- **Work to be completed**:
Look below for lines that hold the string "charge" and copy each one.

(Stored data entries)
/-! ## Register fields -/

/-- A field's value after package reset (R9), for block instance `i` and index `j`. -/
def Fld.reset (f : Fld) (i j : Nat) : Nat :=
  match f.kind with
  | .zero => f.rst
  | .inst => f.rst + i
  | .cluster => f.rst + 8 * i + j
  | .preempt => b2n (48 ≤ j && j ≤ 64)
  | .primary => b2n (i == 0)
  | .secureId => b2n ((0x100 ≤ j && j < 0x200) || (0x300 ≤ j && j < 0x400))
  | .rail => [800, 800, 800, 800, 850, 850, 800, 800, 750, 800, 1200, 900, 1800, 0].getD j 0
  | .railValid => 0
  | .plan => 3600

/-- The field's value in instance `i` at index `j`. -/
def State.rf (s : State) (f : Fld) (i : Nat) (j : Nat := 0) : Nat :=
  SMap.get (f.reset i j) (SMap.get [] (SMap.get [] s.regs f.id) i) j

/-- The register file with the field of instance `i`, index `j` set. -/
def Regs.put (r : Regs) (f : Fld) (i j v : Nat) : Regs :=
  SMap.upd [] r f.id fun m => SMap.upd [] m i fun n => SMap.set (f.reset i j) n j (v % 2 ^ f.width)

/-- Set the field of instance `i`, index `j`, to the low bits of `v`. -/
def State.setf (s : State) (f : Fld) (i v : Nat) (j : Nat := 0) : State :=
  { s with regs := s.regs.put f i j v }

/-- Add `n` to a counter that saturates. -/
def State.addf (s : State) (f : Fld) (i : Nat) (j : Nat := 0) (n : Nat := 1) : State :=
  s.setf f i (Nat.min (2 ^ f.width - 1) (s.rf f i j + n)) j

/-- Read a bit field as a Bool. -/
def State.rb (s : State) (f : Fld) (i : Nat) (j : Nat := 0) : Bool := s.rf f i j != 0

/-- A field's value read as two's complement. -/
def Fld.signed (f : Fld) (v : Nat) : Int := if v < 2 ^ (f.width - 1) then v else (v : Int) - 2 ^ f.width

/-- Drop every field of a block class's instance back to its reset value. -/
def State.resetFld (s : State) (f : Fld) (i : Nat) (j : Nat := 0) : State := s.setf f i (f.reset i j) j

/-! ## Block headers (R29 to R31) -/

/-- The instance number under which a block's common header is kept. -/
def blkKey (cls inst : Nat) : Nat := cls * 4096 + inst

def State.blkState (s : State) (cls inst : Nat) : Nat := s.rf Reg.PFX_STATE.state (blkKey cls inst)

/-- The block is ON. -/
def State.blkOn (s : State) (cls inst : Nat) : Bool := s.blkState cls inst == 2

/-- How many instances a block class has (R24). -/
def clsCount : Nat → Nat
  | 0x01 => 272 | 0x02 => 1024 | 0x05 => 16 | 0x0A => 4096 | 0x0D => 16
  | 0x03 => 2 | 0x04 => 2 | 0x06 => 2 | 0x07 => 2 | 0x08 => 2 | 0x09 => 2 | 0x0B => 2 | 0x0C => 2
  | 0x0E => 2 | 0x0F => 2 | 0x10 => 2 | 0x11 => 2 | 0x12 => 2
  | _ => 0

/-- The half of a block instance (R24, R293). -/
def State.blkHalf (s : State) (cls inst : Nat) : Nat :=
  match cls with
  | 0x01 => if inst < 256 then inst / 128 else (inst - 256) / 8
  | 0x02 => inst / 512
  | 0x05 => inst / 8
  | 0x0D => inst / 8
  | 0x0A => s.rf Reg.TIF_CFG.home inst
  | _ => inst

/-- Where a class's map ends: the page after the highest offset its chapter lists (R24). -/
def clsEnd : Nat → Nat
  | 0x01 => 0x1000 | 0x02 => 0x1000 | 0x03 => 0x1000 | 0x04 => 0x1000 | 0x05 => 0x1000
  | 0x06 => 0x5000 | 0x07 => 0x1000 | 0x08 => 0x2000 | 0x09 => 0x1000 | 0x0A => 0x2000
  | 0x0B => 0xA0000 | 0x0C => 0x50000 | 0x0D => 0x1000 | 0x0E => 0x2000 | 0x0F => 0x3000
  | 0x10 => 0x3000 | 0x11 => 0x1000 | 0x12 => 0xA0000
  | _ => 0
--
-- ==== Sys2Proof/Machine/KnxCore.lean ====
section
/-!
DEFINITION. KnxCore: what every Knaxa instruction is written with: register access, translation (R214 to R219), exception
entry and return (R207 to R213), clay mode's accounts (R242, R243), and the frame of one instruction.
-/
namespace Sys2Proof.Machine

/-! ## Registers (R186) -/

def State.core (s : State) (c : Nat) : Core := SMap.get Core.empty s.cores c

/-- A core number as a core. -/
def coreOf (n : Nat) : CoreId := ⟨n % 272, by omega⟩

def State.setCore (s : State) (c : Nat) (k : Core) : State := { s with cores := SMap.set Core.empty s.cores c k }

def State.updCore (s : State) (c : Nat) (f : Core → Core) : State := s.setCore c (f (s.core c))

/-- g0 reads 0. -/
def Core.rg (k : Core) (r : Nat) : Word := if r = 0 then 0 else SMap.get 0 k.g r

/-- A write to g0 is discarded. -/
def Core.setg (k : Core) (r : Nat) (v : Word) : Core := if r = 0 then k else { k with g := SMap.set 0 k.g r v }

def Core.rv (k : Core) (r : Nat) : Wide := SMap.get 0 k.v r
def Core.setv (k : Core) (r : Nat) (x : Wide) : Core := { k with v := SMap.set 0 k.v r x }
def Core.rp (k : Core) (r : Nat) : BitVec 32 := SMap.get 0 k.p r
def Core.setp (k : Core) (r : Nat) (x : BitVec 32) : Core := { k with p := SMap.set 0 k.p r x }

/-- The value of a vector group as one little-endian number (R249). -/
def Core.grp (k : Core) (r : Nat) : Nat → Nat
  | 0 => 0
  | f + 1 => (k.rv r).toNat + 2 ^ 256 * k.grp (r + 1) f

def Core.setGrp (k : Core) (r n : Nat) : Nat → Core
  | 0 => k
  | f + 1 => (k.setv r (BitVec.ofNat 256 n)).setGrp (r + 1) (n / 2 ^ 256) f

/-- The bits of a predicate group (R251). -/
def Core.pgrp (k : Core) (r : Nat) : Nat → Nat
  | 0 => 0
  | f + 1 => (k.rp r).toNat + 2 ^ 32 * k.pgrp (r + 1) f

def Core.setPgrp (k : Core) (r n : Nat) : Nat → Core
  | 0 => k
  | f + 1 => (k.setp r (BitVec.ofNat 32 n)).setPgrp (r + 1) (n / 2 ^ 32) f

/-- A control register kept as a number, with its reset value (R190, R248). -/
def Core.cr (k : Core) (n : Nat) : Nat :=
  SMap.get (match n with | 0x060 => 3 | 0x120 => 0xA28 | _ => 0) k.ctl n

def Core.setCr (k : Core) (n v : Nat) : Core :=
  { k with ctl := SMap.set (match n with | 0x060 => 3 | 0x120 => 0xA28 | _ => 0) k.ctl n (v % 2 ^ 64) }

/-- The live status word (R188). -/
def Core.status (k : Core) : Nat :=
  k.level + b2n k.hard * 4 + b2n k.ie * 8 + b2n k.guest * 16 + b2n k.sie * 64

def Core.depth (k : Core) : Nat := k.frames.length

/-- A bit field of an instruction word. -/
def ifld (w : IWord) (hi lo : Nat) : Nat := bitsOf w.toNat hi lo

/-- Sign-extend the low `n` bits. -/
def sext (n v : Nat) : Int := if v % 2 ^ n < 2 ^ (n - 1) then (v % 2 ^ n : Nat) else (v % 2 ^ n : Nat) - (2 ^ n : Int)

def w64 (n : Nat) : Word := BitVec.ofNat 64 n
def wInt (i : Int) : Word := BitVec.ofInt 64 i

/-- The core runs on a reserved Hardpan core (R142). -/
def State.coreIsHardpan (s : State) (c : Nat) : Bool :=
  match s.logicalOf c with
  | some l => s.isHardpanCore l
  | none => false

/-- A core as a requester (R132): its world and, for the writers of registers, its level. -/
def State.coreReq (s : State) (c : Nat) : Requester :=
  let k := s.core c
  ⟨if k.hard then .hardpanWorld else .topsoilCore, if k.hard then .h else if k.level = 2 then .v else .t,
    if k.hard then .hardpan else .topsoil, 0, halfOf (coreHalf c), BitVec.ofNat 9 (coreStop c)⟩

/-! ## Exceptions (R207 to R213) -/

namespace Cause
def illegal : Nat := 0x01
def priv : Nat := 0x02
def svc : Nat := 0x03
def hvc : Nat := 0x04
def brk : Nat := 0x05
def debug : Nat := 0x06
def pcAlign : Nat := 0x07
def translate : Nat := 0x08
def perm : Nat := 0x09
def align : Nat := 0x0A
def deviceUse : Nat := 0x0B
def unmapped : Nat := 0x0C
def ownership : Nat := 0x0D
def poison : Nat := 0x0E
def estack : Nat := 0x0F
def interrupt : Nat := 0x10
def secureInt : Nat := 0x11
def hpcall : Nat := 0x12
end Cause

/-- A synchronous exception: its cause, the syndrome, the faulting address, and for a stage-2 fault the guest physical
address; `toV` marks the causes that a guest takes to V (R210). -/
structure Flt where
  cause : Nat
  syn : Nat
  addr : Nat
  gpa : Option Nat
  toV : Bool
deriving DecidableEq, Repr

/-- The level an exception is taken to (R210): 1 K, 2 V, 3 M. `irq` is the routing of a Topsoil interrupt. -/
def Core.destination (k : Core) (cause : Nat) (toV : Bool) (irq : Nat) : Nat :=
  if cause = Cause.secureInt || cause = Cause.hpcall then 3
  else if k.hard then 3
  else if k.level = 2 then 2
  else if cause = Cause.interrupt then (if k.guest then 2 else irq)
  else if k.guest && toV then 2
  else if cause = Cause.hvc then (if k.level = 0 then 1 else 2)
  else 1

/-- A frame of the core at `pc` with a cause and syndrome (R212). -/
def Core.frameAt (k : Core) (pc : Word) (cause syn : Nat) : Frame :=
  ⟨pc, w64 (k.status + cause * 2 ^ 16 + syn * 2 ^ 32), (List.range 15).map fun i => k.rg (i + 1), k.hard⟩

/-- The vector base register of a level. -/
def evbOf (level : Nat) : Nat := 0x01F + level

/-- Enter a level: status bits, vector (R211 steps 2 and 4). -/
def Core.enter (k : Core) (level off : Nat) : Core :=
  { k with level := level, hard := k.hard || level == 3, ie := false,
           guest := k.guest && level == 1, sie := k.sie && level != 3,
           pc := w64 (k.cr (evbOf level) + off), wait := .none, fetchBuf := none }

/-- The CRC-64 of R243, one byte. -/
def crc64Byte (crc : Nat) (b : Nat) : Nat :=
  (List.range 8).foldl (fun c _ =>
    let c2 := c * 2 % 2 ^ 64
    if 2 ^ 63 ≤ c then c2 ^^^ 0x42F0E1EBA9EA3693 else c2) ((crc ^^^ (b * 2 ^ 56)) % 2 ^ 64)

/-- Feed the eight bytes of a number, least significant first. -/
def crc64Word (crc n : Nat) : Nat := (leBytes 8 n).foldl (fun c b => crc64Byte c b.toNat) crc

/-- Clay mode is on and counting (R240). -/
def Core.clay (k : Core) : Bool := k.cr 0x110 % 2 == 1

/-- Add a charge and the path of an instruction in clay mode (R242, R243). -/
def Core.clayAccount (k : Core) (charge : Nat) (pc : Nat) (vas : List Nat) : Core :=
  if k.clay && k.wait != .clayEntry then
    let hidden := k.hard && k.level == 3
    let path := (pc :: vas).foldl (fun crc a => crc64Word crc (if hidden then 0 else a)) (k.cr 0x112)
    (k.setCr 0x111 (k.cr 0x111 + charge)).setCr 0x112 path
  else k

- **Task response**:
/-- Add a charge and the path of an instruction in clay mode (R242, R243). -/
def Core.clayAccount (k : Core) (charge : Nat) (pc : Nat) (vas : List Nat) : Core :=
    (k.setCr 0x111 (k.cr 0x111 + charge)).setCr 0x112 path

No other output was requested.